Chromatin segmentation and DNA-SOM analysis
The Xenopus tropicalis v9 reference genome was partitioned using the partition tool of SOMatic (Jansen et al., 2019) using the MACS2 peak files with a minimum partition size of 200 bp. Then, a RPKM matrix was calculated using the regionCounts tool from SOMatic.
The DNA SOM was built using the buildSite tool from SOMatic, using a size of 40 × 60, 100 epochs, 100 trials. SOMatic found 88 metaclusters had the best AIC score using 100 trials. GO term enrichments were found using the XenMine gene ontology tool (Reid et al., 2017).
RNA-seq dataset analysis
RNA-seq reads were aligned to the X. tropicalis genome v 9.0 (Mitros et al., 2019) obtained from Xenbase (Karimi et al., 2018) using RSEM v 1.2.12 (Li and Dewey, 2011) and Bowtie 2 v2.2.7 (Langmed and Salzberg et al., 2012 and Salzberg et al., 2012) to generate gene expression in transcripts per million.
RNA-SOM analysis
The RNA SOM was built using the buildSite tool from SOMatic, using a size of 60 × 90, 100 epochs, 100 trials. SOMatic found 84 metaclusters had the best AIC score using 100 trials. Various SOMatic tools were used to create all of the heatmaps, including the statistical enrichment graph, and GO term enrichments were found using the Xenbase GO term tool.

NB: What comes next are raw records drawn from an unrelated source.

/-- CMPLEU (R337). Writes the unsigned a ≤ b to a predicate. -/
def execCmpleu (h : SHead) (e : BitVec 4) (a b : BitVec 6) (s : State) : Host.Outcome State Fault Refusal :=
  issueRegs s (.cmpleu h e a b) 1 none [a.toNat, b.toNat]

/-- CMPEQI (R337). Writes a = immediate to a predicate. -/
def execCmpeqi (h : SHead) (e : BitVec 4) (a i : BitVec 6) (s : State) : Host.Outcome State Fault Refusal :=
  issueRegs s (.cmpeqi h e a i) 1 (some (imm6 s.cur i.toNat)) [a.toNat]

/-- CMPLTI (R337). Writes the signed a < immediate to a predicate. -/
def execCmplti (h : SHead) (e : BitVec 4) (a i : BitVec 6) (s : State) : Host.Outcome State Fault Refusal :=
  issueRegs s (.cmplti h e a i) 1 (some (imm6 s.cur i.toNat)) [a.toNat]

/-- PAND (R338). Writes PA AND PB to a predicate. -/
def execPand (h : SHead) (pd pa pb : BitVec 4) (s : State) : Host.Outcome State Fault Refusal :=
  issueResult s (.pand h pd pa pb) .both 1 false none (fun s => [predSlot s pa.toNat, predSlot s pb.toNat]) scalarRes

/-- POR (R338). Writes PA OR PB to a predicate. -/
def execPor (h : SHead) (pd pa pb : BitVec 4) (s : State) : Host.Outcome State Fault Refusal :=
  issueResult s (.por h pd pa pb) .both 1 false none (fun s => [predSlot s pa.toNat, predSlot s pb.toNat]) scalarRes

/-- PXOR (R338). Writes PA XOR PB to a predicate. -/
def execPxor (h : SHead) (pd pa pb : BitVec 4) (s : State) : Host.Outcome State Fault Refusal :=
  issueResult s (.pxor h pd pa pb) .both 1 false none (fun s => [predSlot s pa.toNat, predSlot s pb.toNat]) scalarRes

/-- PANDN (R338). Writes PA AND NOT PB to a predicate. -/
def execPandn (h : SHead) (pd pa pb : BitVec 4) (s : State) : Host.Outcome State Fault Refusal :=
  issueResult s (.pandn h pd pa pb) .both 1 false none (fun s => [predSlot s pa.toNat, predSlot s pb.toNat]) scalarRes

/-- XMOV (R340). Copies a 64-bit register between clusters A and B, with latency 2. -/
def execXmov (h : SHead) (d a : BitVec 6) (s : State) : Host.Outcome State Fault Refusal :=
  issueRegs s (.xmov h d a) 2 none [a.toNat]

/-- QRD (R341). Reads words 1:0 of a queue latch into D without popping it. -/
def execQrd (h : SHead) (d : BitVec 6) (q : BitVec 3) (s : State) : Host.Outcome State Fault Refusal :=
  issueWord s (.qrd h d q) .both fun s =>
    match latchOf s.ccore q.toNat with
    | none => emptyLatch s (b2n h.s1) q.toNat
    | some v =>
      let rp := mkReplay s (.qrd h d q) none [BitVec.ofNat 1024 (velem v 64 0)] false
      postResult s 1 rp (scalarRes rp)

/-- FADD (R343). Performs an FP32 add with the RM rounding mode. -/
def execFadd (h : SHead) (r : BitVec 2) (d a b : BitVec 5) (s : State) : Host.Outcome State Fault Refusal :=
  issueRegs s (.fadd h r d a b) 4 none [relReg h.s1 a.toNat, relReg h.s1 b.toNat]

/-- FSUB (R343). Performs an FP32 subtract. -/
def execFsub (h : SHead) (r : BitVec 2) (d a b : BitVec 5) (s : State) : Host.Outcome State Fault Refusal :=
  issueRegs s (.fsub h r d a b) 4 none [relReg h.s1 a.toNat, relReg h.s1 b.toNat]

/-- FMUL (R343). Performs an FP32 multiply. -/
def execFmul (h : SHead) (r : BitVec 2) (d a b : BitVec 5) (s : State) : Host.Outcome State Fault Refusal :=
  issueRegs s (.fmul h r d a b) 4 none [relReg h.s1 a.toNat, relReg h.s1 b.toNat]

/-- FFMA (R343). Performs an FP32 fused multiply-add with D as the addend and the destination. -/
def execFfma (h : SHead) (r : BitVec 2) (d a b : BitVec 5) (s : State) : Host.Outcome State Fault Refusal :=
  issueRegs s (.ffma h r d a b) 5 none [relReg h.s1 a.toNat, relReg h.s1 b.toNat, relReg h.s1 d.toNat]

/-- FMIN (R344). Writes the FP32 FMin of a and b. -/
def execFmin (h : SHead) (d a b : BitVec 5) (s : State) : Host.Outcome State Fault Refusal :=
  issueRegs s (.fmin h d a b) 2 none [relReg h.s1 a.toNat, relReg h.s1 b.toNat]

/-- FMAX (R344). Writes the FP32 FMax of a and b. -/
def execFmax (h : SHead) (d a b : BitVec 5) (s : State) : Host.Outcome State Fault Refusal :=
  issueRegs s (.fmax h d a b) 2 none [relReg h.s1 a.toNat, relReg h.s1 b.toNat]

/-- DADD (R343). Performs an FP64 add. -/
def execDadd (h : SHead) (r : BitVec 2) (d a b : BitVec 5) (s : State) : Host.Outcome State Fault Refusal :=
  issueRegs s (.dadd h r d a b) 5 none [relReg h.s1 a.toNat, relReg h.s1 b.toNat]

/-- DSUB (R343). Performs an FP64 subtract. -/
def execDsub (h : SHead) (r : BitVec 2) (d a b : BitVec 5) (s : State) : Host.Outcome State Fault Refusal :=
  issueRegs s (.dsub h r d a b) 5 none [relReg h.s1 a.toNat, relReg h.s1 b.toNat]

Linking of DNA- and RNA-SOM and network analysis
The Link tool in SOMatic was used to convolve the 2 SOMs’ metaclusters, using the nearest gene option and limiting the search area to 1Mb. A specific Xenopus option (-Xeno) was used because the Xenbase gtf file is a non-standard format.
For the initial ChIP/ATAC-seq SOM, the regions, including repeat regions, in each metacluster were scanned for motifs using the HOCOMOCOv11 human motif database (Kulakovskiy et al., 2018) with FIMO v4.12.0 using a q-value threshold of 0.1. For the further network analysis, each linked metacluster (LM) was scanned with FIMO v4.12.0 (Grant et al., 2011) using a q-value threshold of .1 using motifs calculated from the Xenopus ChIP data. The background for both analyses was calculated using the entire Xenopus tropicalis v9 reference genome. For each of the 12 calculated TF motifs, the percentage of regions in each LM with that motif was calculated and used to perform one-tailed z-score enrichment with a q-value of 0.05. These significant TF motif locations were mapped to the linked gene.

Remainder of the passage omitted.